### GIVEN DATA
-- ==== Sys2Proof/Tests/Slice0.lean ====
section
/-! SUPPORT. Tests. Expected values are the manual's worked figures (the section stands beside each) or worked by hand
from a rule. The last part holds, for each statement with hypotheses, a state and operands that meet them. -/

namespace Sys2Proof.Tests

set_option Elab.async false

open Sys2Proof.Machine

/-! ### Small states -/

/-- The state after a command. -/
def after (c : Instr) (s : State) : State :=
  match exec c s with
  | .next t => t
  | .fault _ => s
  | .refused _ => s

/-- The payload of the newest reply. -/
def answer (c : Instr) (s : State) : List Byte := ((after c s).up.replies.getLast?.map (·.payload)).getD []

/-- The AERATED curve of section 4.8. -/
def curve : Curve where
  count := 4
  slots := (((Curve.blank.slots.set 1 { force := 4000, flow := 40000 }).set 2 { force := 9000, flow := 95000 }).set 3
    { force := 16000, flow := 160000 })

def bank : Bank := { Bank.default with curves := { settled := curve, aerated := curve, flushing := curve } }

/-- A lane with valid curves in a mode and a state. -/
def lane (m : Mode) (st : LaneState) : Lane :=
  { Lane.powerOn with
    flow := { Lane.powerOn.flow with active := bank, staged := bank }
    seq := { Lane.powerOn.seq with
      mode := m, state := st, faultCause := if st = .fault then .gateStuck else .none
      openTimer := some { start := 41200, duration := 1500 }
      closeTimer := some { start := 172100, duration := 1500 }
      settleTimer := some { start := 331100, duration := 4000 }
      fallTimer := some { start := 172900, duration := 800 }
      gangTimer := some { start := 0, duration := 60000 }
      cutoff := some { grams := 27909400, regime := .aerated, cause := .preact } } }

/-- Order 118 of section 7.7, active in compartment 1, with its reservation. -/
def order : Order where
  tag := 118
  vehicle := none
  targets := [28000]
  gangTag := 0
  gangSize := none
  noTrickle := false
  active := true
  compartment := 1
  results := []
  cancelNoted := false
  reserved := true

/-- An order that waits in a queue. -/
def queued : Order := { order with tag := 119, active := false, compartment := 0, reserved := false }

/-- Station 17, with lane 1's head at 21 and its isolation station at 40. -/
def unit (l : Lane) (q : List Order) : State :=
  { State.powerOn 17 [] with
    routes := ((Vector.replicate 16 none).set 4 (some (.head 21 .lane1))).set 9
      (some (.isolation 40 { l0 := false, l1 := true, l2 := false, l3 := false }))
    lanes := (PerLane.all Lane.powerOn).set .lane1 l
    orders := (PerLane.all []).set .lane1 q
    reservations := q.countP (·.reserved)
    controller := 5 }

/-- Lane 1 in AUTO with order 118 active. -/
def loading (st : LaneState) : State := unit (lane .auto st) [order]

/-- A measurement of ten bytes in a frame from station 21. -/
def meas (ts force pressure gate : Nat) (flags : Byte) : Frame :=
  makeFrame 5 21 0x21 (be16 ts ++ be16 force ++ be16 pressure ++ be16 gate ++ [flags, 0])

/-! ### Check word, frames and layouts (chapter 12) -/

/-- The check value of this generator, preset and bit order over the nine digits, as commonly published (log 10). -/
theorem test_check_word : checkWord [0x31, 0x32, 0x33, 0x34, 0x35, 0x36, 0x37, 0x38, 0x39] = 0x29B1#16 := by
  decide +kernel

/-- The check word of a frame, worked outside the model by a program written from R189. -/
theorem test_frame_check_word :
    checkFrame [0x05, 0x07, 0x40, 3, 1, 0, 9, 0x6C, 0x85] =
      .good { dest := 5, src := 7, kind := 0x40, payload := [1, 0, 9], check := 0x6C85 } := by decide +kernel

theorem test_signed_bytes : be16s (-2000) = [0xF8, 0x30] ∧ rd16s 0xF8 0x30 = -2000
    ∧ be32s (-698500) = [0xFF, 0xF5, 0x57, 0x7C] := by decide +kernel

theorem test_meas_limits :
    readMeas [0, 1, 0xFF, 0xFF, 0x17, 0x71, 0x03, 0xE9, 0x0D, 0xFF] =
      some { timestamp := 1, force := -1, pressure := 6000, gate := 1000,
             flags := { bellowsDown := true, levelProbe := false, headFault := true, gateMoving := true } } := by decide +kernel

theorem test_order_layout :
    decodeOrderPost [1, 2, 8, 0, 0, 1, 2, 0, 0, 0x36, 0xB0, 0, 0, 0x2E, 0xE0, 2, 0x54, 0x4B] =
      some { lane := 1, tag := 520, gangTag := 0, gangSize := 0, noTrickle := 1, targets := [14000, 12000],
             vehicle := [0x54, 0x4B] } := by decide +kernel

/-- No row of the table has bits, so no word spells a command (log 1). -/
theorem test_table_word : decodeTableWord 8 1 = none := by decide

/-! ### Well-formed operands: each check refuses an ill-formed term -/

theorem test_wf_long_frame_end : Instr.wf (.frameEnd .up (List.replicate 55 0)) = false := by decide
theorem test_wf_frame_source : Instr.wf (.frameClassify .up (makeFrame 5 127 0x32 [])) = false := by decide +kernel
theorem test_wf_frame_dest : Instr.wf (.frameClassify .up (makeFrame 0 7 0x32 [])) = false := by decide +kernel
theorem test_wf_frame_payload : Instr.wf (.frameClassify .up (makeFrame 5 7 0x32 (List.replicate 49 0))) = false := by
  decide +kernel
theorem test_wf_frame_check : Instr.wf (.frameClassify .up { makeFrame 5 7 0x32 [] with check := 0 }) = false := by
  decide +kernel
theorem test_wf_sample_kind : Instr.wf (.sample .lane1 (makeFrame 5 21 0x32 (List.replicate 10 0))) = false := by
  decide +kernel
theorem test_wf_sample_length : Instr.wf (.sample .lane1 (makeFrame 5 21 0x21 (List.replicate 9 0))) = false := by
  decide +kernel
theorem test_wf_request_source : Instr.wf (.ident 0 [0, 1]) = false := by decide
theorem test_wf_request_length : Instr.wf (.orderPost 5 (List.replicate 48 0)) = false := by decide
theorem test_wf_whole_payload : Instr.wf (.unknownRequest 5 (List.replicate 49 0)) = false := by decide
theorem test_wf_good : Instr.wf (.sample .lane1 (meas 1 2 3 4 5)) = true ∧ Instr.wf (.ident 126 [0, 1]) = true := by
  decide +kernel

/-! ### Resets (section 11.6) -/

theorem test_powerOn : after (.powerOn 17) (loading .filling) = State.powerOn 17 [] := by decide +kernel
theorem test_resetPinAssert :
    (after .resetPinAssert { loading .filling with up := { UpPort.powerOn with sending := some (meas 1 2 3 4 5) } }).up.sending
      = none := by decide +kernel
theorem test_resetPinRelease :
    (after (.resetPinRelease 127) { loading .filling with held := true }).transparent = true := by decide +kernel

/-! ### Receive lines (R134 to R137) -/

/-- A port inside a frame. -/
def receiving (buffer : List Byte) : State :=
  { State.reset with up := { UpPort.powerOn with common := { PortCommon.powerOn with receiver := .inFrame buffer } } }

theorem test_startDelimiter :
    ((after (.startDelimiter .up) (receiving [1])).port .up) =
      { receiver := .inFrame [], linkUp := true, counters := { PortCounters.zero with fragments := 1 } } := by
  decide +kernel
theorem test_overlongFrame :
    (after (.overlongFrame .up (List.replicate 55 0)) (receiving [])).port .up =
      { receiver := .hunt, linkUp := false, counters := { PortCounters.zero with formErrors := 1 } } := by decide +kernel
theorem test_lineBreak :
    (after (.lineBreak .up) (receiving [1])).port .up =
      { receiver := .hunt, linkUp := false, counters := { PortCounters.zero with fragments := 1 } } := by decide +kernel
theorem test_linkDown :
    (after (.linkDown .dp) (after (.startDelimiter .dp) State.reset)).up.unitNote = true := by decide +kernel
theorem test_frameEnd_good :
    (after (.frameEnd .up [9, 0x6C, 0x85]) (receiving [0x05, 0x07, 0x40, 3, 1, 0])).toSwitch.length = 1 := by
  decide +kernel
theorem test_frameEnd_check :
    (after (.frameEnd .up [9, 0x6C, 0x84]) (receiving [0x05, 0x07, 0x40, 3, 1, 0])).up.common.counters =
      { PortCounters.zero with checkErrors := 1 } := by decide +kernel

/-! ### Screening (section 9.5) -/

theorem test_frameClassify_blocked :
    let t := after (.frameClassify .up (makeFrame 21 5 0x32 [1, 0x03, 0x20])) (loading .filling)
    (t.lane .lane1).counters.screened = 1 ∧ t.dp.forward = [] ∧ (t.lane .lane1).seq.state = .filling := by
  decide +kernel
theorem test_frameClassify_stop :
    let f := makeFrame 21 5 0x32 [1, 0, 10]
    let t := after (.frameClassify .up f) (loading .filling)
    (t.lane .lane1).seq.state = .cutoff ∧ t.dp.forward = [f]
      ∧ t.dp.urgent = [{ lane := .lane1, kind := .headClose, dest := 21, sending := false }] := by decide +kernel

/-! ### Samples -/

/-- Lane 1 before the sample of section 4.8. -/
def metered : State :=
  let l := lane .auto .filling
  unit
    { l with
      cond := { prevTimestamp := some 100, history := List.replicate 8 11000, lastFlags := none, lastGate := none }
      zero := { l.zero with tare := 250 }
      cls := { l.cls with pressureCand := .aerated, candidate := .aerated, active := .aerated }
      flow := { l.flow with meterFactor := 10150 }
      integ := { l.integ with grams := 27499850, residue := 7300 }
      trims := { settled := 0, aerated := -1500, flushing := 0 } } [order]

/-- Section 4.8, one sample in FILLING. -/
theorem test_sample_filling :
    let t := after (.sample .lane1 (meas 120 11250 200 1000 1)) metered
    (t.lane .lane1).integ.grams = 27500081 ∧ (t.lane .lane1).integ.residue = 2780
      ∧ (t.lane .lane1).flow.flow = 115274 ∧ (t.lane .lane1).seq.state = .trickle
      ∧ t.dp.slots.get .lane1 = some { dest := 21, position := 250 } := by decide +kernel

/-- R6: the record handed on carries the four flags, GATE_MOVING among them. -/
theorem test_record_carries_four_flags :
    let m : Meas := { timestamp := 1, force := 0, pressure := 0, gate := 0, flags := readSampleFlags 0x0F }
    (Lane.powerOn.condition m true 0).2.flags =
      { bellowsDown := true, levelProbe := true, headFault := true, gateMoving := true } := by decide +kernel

### TASK DETAILS
Reproduce the lines above, beginning at the line with "orders := (PerLane.all []).set .lane1 q" and stopping after the line with "0, 9], check", exactly as they are.

### WRITTEN RESPONSE
    orders := (PerLane.all []).set .lane1 q
    reservations := q.countP (·.reserved)
    controller := 5 }

/-- Lane 1 in AUTO with order 118 active. -/
def loading (st : LaneState) : State := unit (lane .auto st) [order]

/-- A measurement of ten bytes in a frame from station 21. -/
def meas (ts force pressure gate : Nat) (flags : Byte) : Frame :=
  makeFrame 5 21 0x21 (be16 ts ++ be16 force ++ be16 pressure ++ be16 gate ++ [flags, 0])

/-! ### Check word, frames and layouts (chapter 12) -/

/-- The check value of this generator, preset and bit order over the nine digits, as commonly published (log 10). -/
theorem test_check_word : checkWord [0x31, 0x32, 0x33, 0x34, 0x35, 0x36, 0x37, 0x38, 0x39] = 0x29B1#16 := by
  decide +kernel

/-- The check word of a frame, worked outside the model by a program written from R189. -/
theorem test_frame_check_word :
    checkFrame [0x05, 0x07, 0x40, 3, 1, 0, 9, 0x6C, 0x85] =
      .good { dest := 5, src := 7, kind := 0x40, payload := [1, 0, 9], check := 0x6C85 } := by decide +kernel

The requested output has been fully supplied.